*** EXERCISE MATERIAL ***
theorem RoundTrip.bltn (a b : Reg) (off : BitVec 15) : RoundTrip.Statement (.bltn a b off) := by
  intro h ws e
  cases e
  exact decodeK_ok h (by unfold decodeKRaw; simp only [kbWord_op, kbWord_a, kbWord_b, kbWord_off]; rfl)

theorem RoundTrip.bgen (a b : Reg) (off : BitVec 15) : RoundTrip.Statement (.bgen a b off) := by
  intro h ws e
  cases e
  exact decodeK_ok h (by unfold decodeKRaw; simp only [kbWord_op, kbWord_a, kbWord_b, kbWord_off]; rfl)

theorem RoundTrip.jal (off : BitVec 25) : RoundTrip.Statement (.jal off) := by
  intro h ws e
  cases e
  exact decodeK_ok h (by unfold decodeKRaw; simp only [kjWord_op, kjWord_off]; rfl)

theorem RoundTrip.jalr (d a : Reg) (imm : BitVec 15) : RoundTrip.Statement (.jalr d a imm) := by
  intro h ws e
  cases e
  exact decodeK_ok h (by unfold decodeKRaw; simp only [kiWord_op, kiWord_d, kiWord_a, kiWord_imm]; rfl)

theorem RoundTrip.klds (d a : Reg) (imm : BitVec 15) : RoundTrip.Statement (.klds d a imm) := by
  intro h ws e
  cases e
  exact decodeK_ok h (by unfold decodeKRaw; simp only [kiWord_op, kiWord_d, kiWord_a, kiWord_imm]; rfl)

theorem RoundTrip.kldm (d a : Reg) (imm : BitVec 15) : RoundTrip.Statement (.kldm d a imm) := by
  intro h ws e
  cases e
  exact decodeK_ok h (by unfold decodeKRaw; simp only [kiWord_op, kiWord_d, kiWord_a, kiWord_imm]; rfl)

theorem RoundTrip.kldl (d a : Reg) (imm : BitVec 15) : RoundTrip.Statement (.kldl d a imm) := by
  intro h ws e
  cases e
  exact decodeK_ok h (by unfold decodeKRaw; simp only [kiWord_op, kiWord_d, kiWord_a, kiWord_imm]; rfl)

theorem RoundTrip.kldf (d a : Reg) (imm : BitVec 15) : RoundTrip.Statement (.kldf d a imm) := by
  intro h ws e
  cases e
  exact decodeK_ok h (by unfold decodeKRaw; simp only [kiWord_op, kiWord_d, kiWord_a, kiWord_imm]; rfl)

theorem RoundTrip.kldh (d a : Reg) (imm : BitVec 15) : RoundTrip.Statement (.kldh d a imm) := by
  intro h ws e
  cases e
  exact decodeK_ok h (by unfold decodeKRaw; simp only [kiWord_op, kiWord_d, kiWord_a, kiWord_imm]; rfl)

theorem RoundTrip.ksts (a b : Reg) (imm : BitVec 15) : RoundTrip.Statement (.ksts a b imm) := by
  intro h ws e
  cases e
  exact decodeK_ok h (by unfold decodeKRaw; simp only [kbWord_op, kbWord_a, kbWord_b, kbWord_off]; rfl)

theorem RoundTrip.kstm (a b : Reg) (imm : BitVec 15) : RoundTrip.Statement (.kstm a b imm) := by
  intro h ws e
  cases e
  exact decodeK_ok h (by unfold decodeKRaw; simp only [kbWord_op, kbWord_a, kbWord_b, kbWord_off]; rfl)

theorem RoundTrip.kstl (a b : Reg) (imm : BitVec 15) : RoundTrip.Statement (.kstl a b imm) := by
  intro h ws e
  cases e
  exact decodeK_ok h (by unfold decodeKRaw; simp only [kbWord_op, kbWord_a, kbWord_b, kbWord_off]; rfl)

theorem RoundTrip.kstf (a b : Reg) (imm : BitVec 15) : RoundTrip.Statement (.kstf a b imm) := by
  intro h ws e
  cases e
  exact decodeK_ok h (by unfold decodeKRaw; simp only [kbWord_op, kbWord_a, kbWord_b, kbWord_off]; rfl)

theorem RoundTrip.ksth (a b : Reg) (imm : BitVec 15) : RoundTrip.Statement (.ksth a b imm) := by
  intro h ws e
  cases e
  exact decodeK_ok h (by unfold decodeKRaw; simp only [kbWord_op, kbWord_a, kbWord_b, kbWord_off]; rfl)

theorem RoundTrip.katm (d a b : Reg) (op : BitVec 4) : RoundTrip.Statement (.katm d a b op) := by
  intro h ws e
  cases e
  exact decodeK_ok h (by unfold decodeKRaw; simp only [krWord_op, krWord_d, krWord_a, krWord_b, krWord_f]; exact atomicFunc op _)

theorem RoundTrip.katl (d a b : Reg) (op : BitVec 4) : RoundTrip.Statement (.katl d a b op) := by
  intro h ws e
  cases e
  exact decodeK_ok h (by unfold decodeKRaw; simp only [krWord_op, krWord_d, krWord_a, krWord_b, krWord_f]; exact atomicFunc op _)

theorem RoundTrip.katf (d a b : Reg) (op : BitVec 4) : RoundTrip.Statement (.katf d a b op) := by
  intro h ws e
  cases e
  exact decodeK_ok h (by unfold decodeKRaw; simp only [krWord_op, krWord_d, krWord_a, krWord_b, krWord_f]; exact atomicFunc op _)

theorem RoundTrip.smwait (a : Reg) : RoundTrip.Statement (.smwait a) := by
  intro h ws e
  cases e
  exact decodeK_ok h (by unfold decodeKRaw; simp only [krWord_op, krWord_d, krWord_a, krWord_b, krWord_f]; rfl)

theorem RoundTrip.smsig (a : Reg) : RoundTrip.Statement (.smsig a) := by
  intro h ws e
  cases e
  exact decodeK_ok h (by unfold decodeKRaw; simp only [krWord_op, krWord_d, krWord_a, krWord_b, krWord_f]; rfl)

theorem RoundTrip.smset (a b : Reg) : RoundTrip.Statement (.smset a b) := by
  intro h ws e
  cases e
  exact decodeK_ok h (by unfold decodeKRaw; simp only [krWord_op, krWord_d, krWord_a, krWord_b, krWord_f]; rfl)

theorem RoundTrip.smrd (d a : Reg) : RoundTrip.Statement (.smrd d a) := by
  intro h ws e
  cases e
  exact decodeK_ok h (by unfold decodeKRaw; simp only [krWord_op, krWord_d, krWord_a, krWord_b, krWord_f]; rfl)

theorem RoundTrip.evpop (d : Reg) : RoundTrip.Statement (.evpop d) := by
  intro h ws e
  cases e
  exact decodeK_ok h (by unfold decodeKRaw; simp only [krWord_op, krWord_d, krWord_a, krWord_b, krWord_f]; rfl)

theorem RoundTrip.evpeek (d : Reg) : RoundTrip.Statement (.evpeek d) := by
  intro h ws e
  cases e
  exact decodeK_ok h (by unfold decodeKRaw; simp only [krWord_op, krWord_d, krWord_a, krWord_b, krWord_f]; rfl)

theorem RoundTrip.gres (a b : Reg) : RoundTrip.Statement (.gres a b) := by
  intro h ws e
  cases e
  exact decodeK_ok h (by unfold decodeKRaw; simp only [krWord_op, krWord_d, krWord_a, krWord_b, krWord_f]; rfl)

theorem RoundTrip.tkpush (a : Reg) (c : BitVec 3) : RoundTrip.Statement (.tkpush a c) := by
  intro h ws e
  cases e
  exact decodeK_ok h (by
    unfold decodeKRaw
    simp only [krWord_op, krWord_d, krWord_a, krWord_b, krWord_f]
    show decodeKSync _ _ _ _ = _
    simp only [decodeKSync, code3]
    rfl)

theorem RoundTrip.tkpop (d : Reg) (c : BitVec 3) : RoundTrip.Statement (.tkpop d c) := by
  intro h ws e
  cases e
  exact decodeK_ok h (by
    unfold decodeKRaw
    simp only [krWord_op, krWord_d, krWord_a, krWord_b, krWord_f]
    show decodeKSync _ _ _ _ = _
    simp only [decodeKSync, code3]
    rfl)

theorem RoundTrip.barr (d a b : Reg) : RoundTrip.Statement (.barr d a b) := by
  intro h ws e
  cases e
  exact decodeK_ok h (by unfold decodeKRaw; simp only [krWord_op, krWord_d, krWord_a, krWord_b, krWord_f]; rfl)

theorem RoundTrip.bard (d a : Reg) : RoundTrip.Statement (.bard d a) := by
  intro h ws e
  cases e
  exact decodeK_ok h (by unfold decodeKRaw; simp only [krWord_op, krWord_d, krWord_a, krWord_b, krWord_f]; rfl)

theorem RoundTrip.barx (a b : Reg) : RoundTrip.Statement (.barx a b) := by
  intro h ws e
  cases e
  exact decodeK_ok h (by unfold decodeKRaw; simp only [krWord_op, krWord_d, krWord_a, krWord_b, krWord_f]; rfl)

theorem RoundTrip.barw (d a b : Reg) : RoundTrip.Statement (.barw d a b) := by
  intro h ws e
  cases e
  exact decodeK_ok h (by unfold decodeKRaw; simp only [krWord_op, krWord_d, krWord_a, krWord_b, krWord_f]; rfl)

theorem RoundTrip.flagadd (a b : Reg) : RoundTrip.Statement (.flagadd a b) := by
  intro h ws e
  cases e
  exact decodeK_ok h (by unfold decodeKRaw; simp only [krWord_op, krWord_d, krWord_a, krWord_b, krWord_f]; rfl)

theorem RoundTrip.flagset (a b : Reg) : RoundTrip.Statement (.flagset a b) := by
  intro h ws e
  cases e
  exact decodeK_ok h (by unfold decodeKRaw; simp only [krWord_op, krWord_d, krWord_a, krWord_b, krWord_f]; rfl)

theorem RoundTrip.grpset (a b : Reg) : RoundTrip.Statement (.grpset a b) := by
  intro h ws e
  cases e
  exact decodeK_ok h (by unfold decodeKRaw; simp only [krWord_op, krWord_d, krWord_a, krWord_b, krWord_f]; rfl)

theorem RoundTrip.grpq (d a b : Reg) : RoundTrip.Statement (.grpq d a b) := by
  intro h ws e
  cases e
  exact decodeK_ok h (by unfold decodeKRaw; simp only [krWord_op, krWord_d, krWord_a, krWord_b, krWord_f]; rfl)

theorem RoundTrip.fence (kind scope : BitVec 2) : RoundTrip.Statement (.fence kind scope) := by
  intro h ws e
  cases e
  exact decodeK_ok h (by
    unfold decodeKRaw
    simp only [krWord_op, krWord_d, krWord_a, krWord_b, krWord_f]
    show decodeKSync _ _ _ _ = _
    simp only [decodeKSync, fenceField]
    rfl)

theorem RoundTrip.qfence (a b : Reg) : RoundTrip.Statement (.qfence a b) := by
  intro h ws e
  cases e
  exact decodeK_ok h (by unfold decodeKRaw; simp only [krWord_op, krWord_d, krWord_a, krWord_b, krWord_f]; rfl)

theorem RoundTrip.subon (d a b : Reg) : RoundTrip.Statement (.subon d a b) := by
  intro h ws e
  cases e
  exact decodeK_ok h (by unfold decodeKRaw; simp only [krWord_op, krWord_d, krWord_a, krWord_b, krWord_f]; rfl)

theorem RoundTrip.suboff (d a : Reg) : RoundTrip.Statement (.suboff d a) := by
  intro h ws e
  cases e
  exact decodeK_ok h (by unfold decodeKRaw; simp only [krWord_op, krWord_d, krWord_a, krWord_b, krWord_f]; rfl)

theorem RoundTrip.chresync (d a : Reg) : RoundTrip.Statement (.chresync d a) := by
  intro h ws e
  cases e
  exact decodeK_ok h (by unfold decodeKRaw; simp only [krWord_op, krWord_d, krWord_a, krWord_b, krWord_f]; rfl)

theorem RoundTrip.sinc (d a : Reg) : RoundTrip.Statement (.sinc d a) := by
  intro h ws e
  cases e
  exact decodeK_ok h (by unfold decodeKRaw; simp only [krWord_op, krWord_d, krWord_a, krWord_b, krWord_f]; rfl)

theorem RoundTrip.srel (d a : Reg) : RoundTrip.Statement (.srel d a) := by
  intro h ws e
  cases e
  exact decodeK_ok h (by unfold decodeKRaw; simp only [krWord_op, krWord_d, krWord_a, krWord_b, krWord_f]; rfl)

theorem RoundTrip.sroot (d a b : Reg) : RoundTrip.Statement (.sroot d a b) := by
  intro h ws e
  cases e
  exact decodeK_ok h (by unfold decodeKRaw; simp only [krWord_op, krWord_d, krWord_a, krWord_b, krWord_f]; rfl)

theorem RoundTrip.nop : RoundTrip.Statement (.nop) := by
  intro h ws e
  cases e
  exact decodeK_ok h (by unfold decodeKRaw; simp only [krWord_op, krWord_d, krWord_a, krWord_b, krWord_f]; rfl)

theorem RoundTrip.sqrd (d a b : Reg) : RoundTrip.Statement (.sqrd d a b) := by
  intro h ws e
  cases e
  exact decodeK_ok h (by unfold decodeKRaw; simp only [krWord_op, krWord_d, krWord_a, krWord_b, krWord_f]; rfl)

theorem RoundTrip.sqres (a : Reg) : RoundTrip.Statement (.sqres a) := by
  intro h ws e
  cases e
  exact decodeK_ok h (by unfold decodeKRaw; simp only [krWord_op, krWord_d, krWord_a, krWord_b, krWord_f]; rfl)

theorem RoundTrip.sqskip (a : Reg) : RoundTrip.Statement (.sqskip a) := by
  intro h ws e
  cases e
  exact decodeK_ok h (by unfold decodeKRaw; simp only [krWord_op, krWord_d, krWord_a, krWord_b, krWord_f]; rfl)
*** End of EXERCISE MATERIAL ***
▶ **HOW TO COMPLETE THIS TASK**
Copy word for word the stretch of entries above from the line that has "theorem RoundTrip.jal (off" through the line that has "[kjWord_op, kjWord_off]; rfl)", both ends included, and nothing outside it.

▶ **RESULT OF THE TASK**
theorem RoundTrip.jal (off : BitVec 25) : RoundTrip.Statement (.jal off) := by
  intro h ws e
  cases e
  exact decodeK_ok h (by unfold decodeKRaw; simp only [kjWord_op, kjWord_off]; rfl)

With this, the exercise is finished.